*** Opening of Information supplied ***
-- ==== Sys2Proof/Machine/TileRun.lean ====
section
/-! DEFINITION. Results on chip, commits of tiles, leases, abandoned groups, scratchpad errors and tag timeouts, and the run of a whole command (R86-R92, R205, R212, R268, R274, R275, R291). -/

namespace Sys2Proof.Machine

/-! ### Scratchpad errors (R92, R212, Table 7-8) -/

/-- Record an error of a core's scratchpad, in a read made for command u if any: counter, LAST_ECC_ERROR, interrupt and log. -/
def Dev.noteSpdError (d : Dev) (n bank row word : Nat) (unc scrub injected : Bool) (u : Option Nat) : Dev :=
  let k := if unc then 2 else 1
  let last := k + 4 * b2n scrub + 8 * b2n injected + bank % 32 * 16 + row % 16384 * 512 + word % 8 * 2 ^ 23
  let d := (d.bump (pgSPD n) (0x800 + 4 * k) 1).setReg (pgSPD n) 0x828 (BitVec.ofNat 32 last)
  (d.raise (pgSPD n) (k - 1)).log (d.naming u
    { cls := 1, severity := if !unc then 1 else 2, source := pgSPD n, part := (d.ownerOf n).getD 0xFF,
      space := 2, addr := (row * 32 + bank) * 64 + word * 8, detail := toLe 4 last })

/-- The reader of a word with an error: its tile is replayed, and a command whose lost data cannot be produced again fails with DATA_LOST.
Whether an input on that path has been overwritten is not tracked, so a free value decides (log entry 27). -/
def Dev.spdReader (d : Dev) (unc : Bool) (reader : Option Engine) : Dev :=
  match reader with
  | none => d
  | some e =>
    match (d.holding e).head? with
    | none => d
    | some (u, x) =>
      let lost := unc && (Config.freeWord d.fresh).getLsbD 0
      let d : Dev := { d with fresh := d.fresh + 1 }
      if lost then d.loseCmd u { cls := 1, severity := 3, source := pgSPD e.core, space := 2, detail := toLe 4 (d.regN (pgSPD e.core) 0x828) }
      else d.replayCopy u x true

/-- The command SCRATCHPAD_ECC_ERROR. -/
def Dev.spdEccError (d : Dev) (n bank row word : Nat) (unc : Bool) (reader : Option Engine) : Dev :=
  let mine := reader.any (fun e => e.core == n)
  let r := if mine then reader else none
  (d.noteSpdError n bank row word unc false false (r.bind d.heldFor)).spdReader unc r

/-! ### Armed errors -/

/-- The error armed on a unit for the next tile it runs: a kind, or 0. -/
def Dev.armed (d : Dev) (e : Engine) : Nat :=
  match e with
  | .arr a => d.regN (pgARR a) 0xC00
  | .vec n => d.regN (pgVEC n) 0xC04

/-- A place that an injected error reports; the manual names none (log entry 3). -/
def Dev.freePlace (d : Dev) (n : Nat) : Nat := (Config.freeWord d.fresh).toNat % n

/-- An error armed by INJECT happens in the tile a unit runs (R189, R291). -/
def Dev.injectUnit (d : Dev) (e : Engine) : Dev :=
  let k := d.armed e
  let x := d.freePlace 256
  let d : Dev := { d with fresh := d.fresh + 1 }
  match e with
  | .arr a =>
    let kind : ArrayError := if k = 1 then .residue else if k = 2 then .parity else if k = 3 then .accCorrected else .accUncorrectable
    (d.setReg (pgARR a) 0xC00 0).arrayError a kind x x false true
  | .vec n => (d.setReg (pgVEC n) 0xC04 0).vectorError n (k == 2) x (x % 32) true

/-- An error armed by SPD.ECC_INJECT happens in a word that a tile reads (R212). -/
def Dev.injectSpd (d : Dev) (e : Engine) : Dev :=
  let n := e.core
  let unc := d.regN (pgSPD n) 0xC04 == 2
  let x := d.freePlace 32
  let d : Dev := { d with fresh := d.fresh + 1 }
  let d := (d.setReg (pgSPD n) 0xC04 0).noteSpdError n x x (x % 8) unc false true (d.heldFor e)
  match (d.holding e).head? with
  | some (u, y) => d.replayCopy u y true
  | none => d

/-- Whether a command reads the scratchpad. -/
def Dev.readsSpd (d : Dev) (c : Cmd) : Bool := (d.opCheck c c.image).inputs.any (fun i => (c.tensor i).space == 1)

/-! ### TILE_RESULT_ON_CHIP -/

/-- Something done for the first of some tiles in hand, under the copies that its command started with (R116). -/
def Dev.asHolder (d : Dev) (l : List (Nat × Copy)) (f : Dev → Dev) : Dev :=
  match l.head? with
  | none => f d
  | some x => d.asStarted x.1 f

/-- The command TILE_RESULT_ON_CHIP: the oldest tile of a unit has its result on chip, and claims its record (R274). A tile that waits on
a tag, or whose array is not hoisted, has no result yet. -/
def Dev.resultOnChip (d : Dev) (e : Engine) (env : Env) : Dev :=
  match (d.holding e).head? with
  | none => d
  | some (u, x) =>
    match d.cmd? u with
    | none => d
    | some c =>
      match d.dueAt c x with
      | none => d
      | some due =>
        let r := d.opTile c x.tile
        if r.flags.waits then d
        else if d.armed e = 3 && e.isArr then
          -- a corrected accumulator error lets the tile go on
          finish ((d.injectUnit e).streamed' c x due) u x r env
        else if d.armed e ≠ 0 then d.injectUnit e
        else if d.regN (pgSPD e.core) 0xC04 ≠ 0 && d.readsSpd c then d.injectSpd e
        else finish (d.streamed' c x due) u x r env
where
  finish (d : Dev) (u : Nat) (x : Copy) (r : TileResult) (env : Env) : Dev :=
    match d.cmd? u with
    | none => d
    | some c =>
      match d.inputFails env c with
      | some (a, er) => d.loseHost u a er
      | none => ({ d with fresh := d.fresh + 1 } : Dev).claim u x r

/-! ### TILE_COMMIT -/

/-- A claimed tile finishes its commit phase, unless a host write fails. -/
def Dev.commitCopy (d : Dev) (env : Env) (u : Nat) (x : Copy) : Dev :=
  match d.cmd? u with
  | none => d
  | some c =>
    match d.writeFails env c x.result.writes with
    | some (a, e) =>
      let c := { c with work := { c.work with copies := c.work.copies.filter (· != x) } }
      (d.setCmd c).loseHost u a e
    | none => (d.commitResult u x.tile x.unit x.result).1

/-- The command TILE_COMMIT. -/
def Dev.tileCommit (d : Dev) (e : Engine) (env : Env) : Dev :=
  match (d.claimedOn e).head? with
  | none => d
  | some (u, x) => d.commitCopy env u x

/-! ### LEASE_SCAN (R275) -/

/-- A copy whose lease has run out with its record OPEN, and which is its tile's only copy. -/
def Cmd.expired (c : Cmd) (now die : Nat) : List Copy :=
  c.work.copies.filter (fun x => x.unit.die == die && !x.claimed && decide (x.lease ≤ now) && (c.work.cleatOf x.tile).isNone &&
    (c.work.copies.filter (fun y => y.tile == x.tile)).length == 1)

/-- One expired lease: the tile goes on its die's reissue list, or becomes due again (R275, R276). -/
def Dev.expire (d : Dev) (u : Nat) (x : Copy) : Dev :=
  match d.cmd? u with
  | none => d
  | some c =>
    let t := d.opSpace c
    let w := c.work
    let queued := w.due.any (fun y => y.1 == x.tile) || w.dies.any (fun y => y.reissue.contains x.tile)
    let d := (d.bump (pgHAL x.unit.die) 0x814 1).raise (pgHAL x.unit.die) 0
    if queued then d
    else
      -- the tile is put where a killed tile would be, with the copy still running
      let c' := d.reopen { c with work := { w with copies := w.copies.filter (fun y => !(y.tile == x.tile)) } } x.tile
      let onList := !((t.splits > 0 && x.tile.sub == t.splits) || (t.splits == 0 && x.tile.sub != secondSub && x.tile.sub != 0))
      let d := if onList then d.bump (pgHAL x.unit.die) 0x818 1 else d
      d.setCmd { c' with work := { c'.work with copies := w.copies } }

/-- The command LEASE_SCAN, at the next cycle that is a multiple of 1,024. -/
def Dev.leaseScan (d : Dev) (die : Nat) : Dev :=
  let d : Dev := { d with now := roundUp d.now 1024 }
  d.cmds.foldl (fun d c => (c.expired d.now die).foldl (fun d x => d.expire c.uid x) d) d

/-! ### GROUP_TILE_ABANDON (R268) -/

/-- The claimed group tile on an array that waits on an earlier group which is reopened. -/
def Dev.stuckGroup (d : Dev) (e : Engine) : Option (Nat × Copy) :=
  (d.claimedOn e).find? (fun q => (d.cmd? q.1).any (fun c =>
    let t := d.opSpace c
    let w := c.work
    decide (t.splits > 0) && decide (q.2.tile.sub < t.splits) && (List.range q.2.tile.sub).any (fun g =>
      let id : TileId := ⟨q.2.tile.rank, g⟩
      (w.cleatOf id).isNone && w.dies.any (fun x => x.reissue.contains id))))

/-- The command GROUP_TILE_ABANDON: when every array that may take work holds such a tile, the one of highest index is abandoned, and the
waiting tile is dealt to its array. -/
def Dev.groupAbandon (d : Dev) (p : Nat) : Dev :=
  let arrays := ((d.arraysOf p).map Engine.arr).filter d.mayWork
  let stuck := arrays.map d.stuckGroup
  let waiting := d.cmds.any (fun c => c.part == p && c.live && c.work.dies.any (fun x => !x.reissue.isEmpty))
  if arrays.isEmpty || !waiting || stuck.any (·.isNone) then d
  else
    let l := stuck.filterMap id
    let worst := l.foldl (fun a q => match a with
      | none => some q
      | some b => if decide (q.2.tile.sub > b.2.tile.sub) || (q.2.tile.sub == b.2.tile.sub && decide (q.2.tile.rank > b.2.tile.rank)) then some q else some b)
      (none : Option (Nat × Copy))
    match worst with
    | none => d
    | some (u, x) =>
      match d.cmd? u with
      | none => d
      | some c =>
        let w := c.work
        let c := { c with work := { w with copies := w.copies.filter (· != x), cleat := w.cleat.filter (fun y => y.1 != x.tile) } }
        let d := (d.setCmd c).takeWork x.unit
        match d.cmd? u with
        | none => d
        | some c => ((d.setCmd (d.reopen c x.tile)).bump (pgHAL x.unit.die) 0x820 1).raise (pgHAL x.unit.die) 2

/-! ### TAG_WAIT_TIMEOUT (R205) -/

/-- A slot keeps a command waiting: a tagged input that is not FULL, a tagged output that is not EMPTY with SEQ 0, or a combine not accepted. -/
def Dev.slotBlocks (d : Dev) (c : Cmd) (n slot : Nat) : Bool :=
  let k := d.opCheck c c.image
  ((d.taggedSlots c k.inputs).contains (n, slot) && !(d.tag n slot).full) ||
  ((d.taggedSlots c k.outputs).contains (n, slot) && d.tag n slot != {}) ||
  c.work.copies.any (fun x => x.result.combines.any (fun o => d.spdPlace c.part o.off == some (n, slot * 256)))

/-- The command TAG_WAIT_TIMEOUT: command u has waited too long on a slot of core n: the clock shows the limit, and the command fails. -/
def Dev.tagTimeout (d : Dev) (u n slot : Nat) : Dev :=
  match d.cmd? u with
  | none => d
  | some c =>
    if !c.live || !c.started || (tiledOp c.opcode && c.work.copies.isEmpty) || !d.slotBlocks c n slot then d
    else
      let limit := d.active (pgSPD n) 0x040
      let since := if c.work.copies.isEmpty then c.startAt else (c.work.copies.map (·.dealt)).foldl min d.now
      let d : Dev := { d with now := max d.now (since + limit) }
      let d := ((d.bump (pgSPD n) 0x814 1).raise (pgSPD n) 2).setReg (pgSPD n) 0x818 (BitVec.ofNat 32 (max (d.regN (pgSPD n) 0x818) limit))
      let rank := ((d.coresOf c.part).findIdx? (· == n)).getD 0
      d.endCmd u stTAG (rank * 0x2000000 + slot * 256)

/-! ### The run of a whole command -/

/-- The unit that a tile of a command is run on when its command runs as a whole: the tiles go to its units in turn. -/
def Dev.turnUnit (d : Dev) (c : Cmd) (i : Nat) : Engine :=
  let l := d.serving c
  l.getD (i % max 1 l.length) (.vec 0)

/-- A tile may run once what it goes on from has committed: its band's first stage, its groups, or the segment before it. -/
def Work.mayRun (w : Work) (t : TileSpace) (id : TileId) : Bool :=
  if id.sub = secondSub then w.bandDone t (t.bandOf id)
  else if t.splits > 0 then decide (id.sub < t.splits) || (List.range t.splits).all (fun g => w.done ⟨id.rank, g⟩)
  else id.sub == 0 || w.done ⟨id.rank, id.sub - 1⟩

/-- One tile of a whole run: computed, and its writes done, unless it waits on a tag. -/
def Dev.runTileNow (d : Dev) (u : Nat) (env : Env) (i : Nat) (id : TileId) : Dev :=
  match d.cmd? u with
  | none => d
  | some c =>
    let r := d.opTile c id
    if !c.live || (c.work.cleatOf id).isSome || !c.work.mayRun (d.opSpace c) id || r.flags.waits then d
    else
      let e := d.turnUnit c i
      let d : Dev := { d with fresh := d.fresh + 1 }
      let d := d.loadProgram c e
      let d := d.bump (pgCORE e.core) 0x804 1
      let d := match e with
        | .arr a => (d.bump (pgHAL e.die) 0x804 1).bumpWide (pgARR a) 0x820 ((d.opSpace c).cycles id)
        | .vec n => d.bumpWide (pgVEC n) 0x818 ((d.opSpace c).cycles id)
      match d.writeFails env c r.writes with
      | some (a, er) => d.loseHost u a er
      | none => (d.commitResult u id e r).1

/-- The tiles still to run of a command, and the busy cycles they add. -/
def Dev.tilesLeft (d : Dev) (c : Cmd) : List TileId := (d.opSpace c).tiles.filter (fun id => !c.work.done id)

/-- When a whole run ends: its units share the cycles of the tiles that are left. -/
def Dev.wholeEnd (d : Dev) (c : Cmd) : Nat :=
  let cycles := (d.tilesLeft c).map (d.opSpace c).cycles
  d.now + max (cycles.foldl max 0) (ceilDiv cycles.sum (d.serving c).length)

/-- A command as its whole run begins: every copy that has not claimed is dropped, and its units hold tiles until the end. -/
def Dev.wholeCmd (d : Dev) (c : Cmd) : Cmd :=
  let w := c.work
  { c with dealtLast := true, spans := joinSpan c.spans (d.now, d.wholeEnd c),
           work := { w with copies := w.copies.filter (·.claimed), runs := [], slots := [],
                            dies := w.dies.map (fun x => { x with front := x.back }) } }

/-- The device in which the tiles of a whole run are computed. -/
def Dev.beginWhole (d : Dev) (c : Cmd) : Dev := { d.setCmd (d.wholeCmd c) with now := d.wholeEnd c }

/-- A started command with tiles runs to its end: claimed tiles finish, every other copy is dropped, and the remaining tiles run in order
on the units that serve it. Without a unit that may take work it waits. -/
def Dev.runWhole (d : Dev) (u : Nat) (env : Env) : Dev :=
  let d : Dev := match d.cmd? u with
    | some c => if c.live && c.started && c.state != .preempted then d.finishClaims u else d
    | none => d
  match d.cmd? u with
  | none => d
  | some c =>
    if !c.live || !c.started || c.state == .preempted || (d.serving c).isEmpty then d
    else match d.inputFails env c with
      | some (a, e) => d.loseHost u a e
      | none =>
        let left := d.tilesLeft c
        let d := d.beginWhole c
        let d := (List.range left.length).foldl (fun d i => d.runTileNow u env i (left.getD i {})) d
        -- tiles that wait on a tag are dealt again
        match d.cmd? u with
        | none => d
        | some c => if !c.live then d else
          d.setCmd ((left.filter (c.work.mayRun (d.opSpace c))).foldl (fun c id => d.reopen c id) c)

/-- A started command of an opcode runs as a whole. -/
def Dev.runTiled (d : Dev) (op u : Nat) (env : Env) : Dev :=
  match d.cmd? u with
  | some c => if c.opcode = op then d.runWhole u env else d
  | none => d

end Sys2Proof.Machine
end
*** Close of Information supplied ***
_What the task asks_
Of the entries above, transcribe exactly those lines that fall between the line containing "LEASE_SCAN (R275) -/" and the line containing "(c.work.copies.filter (fun y", together with those two lines.

_Exercise output_
/-! ### LEASE_SCAN (R275) -/

/-- A copy whose lease has run out with its record OPEN, and which is its tile's only copy. -/
def Cmd.expired (c : Cmd) (now die : Nat) : List Copy :=
  c.work.copies.filter (fun x => x.unit.die == die && !x.claimed && decide (x.lease ≤ now) && (c.work.cleatOf x.tile).isNone &&
    (c.work.copies.filter (fun y => y.tile == x.tile)).length == 1)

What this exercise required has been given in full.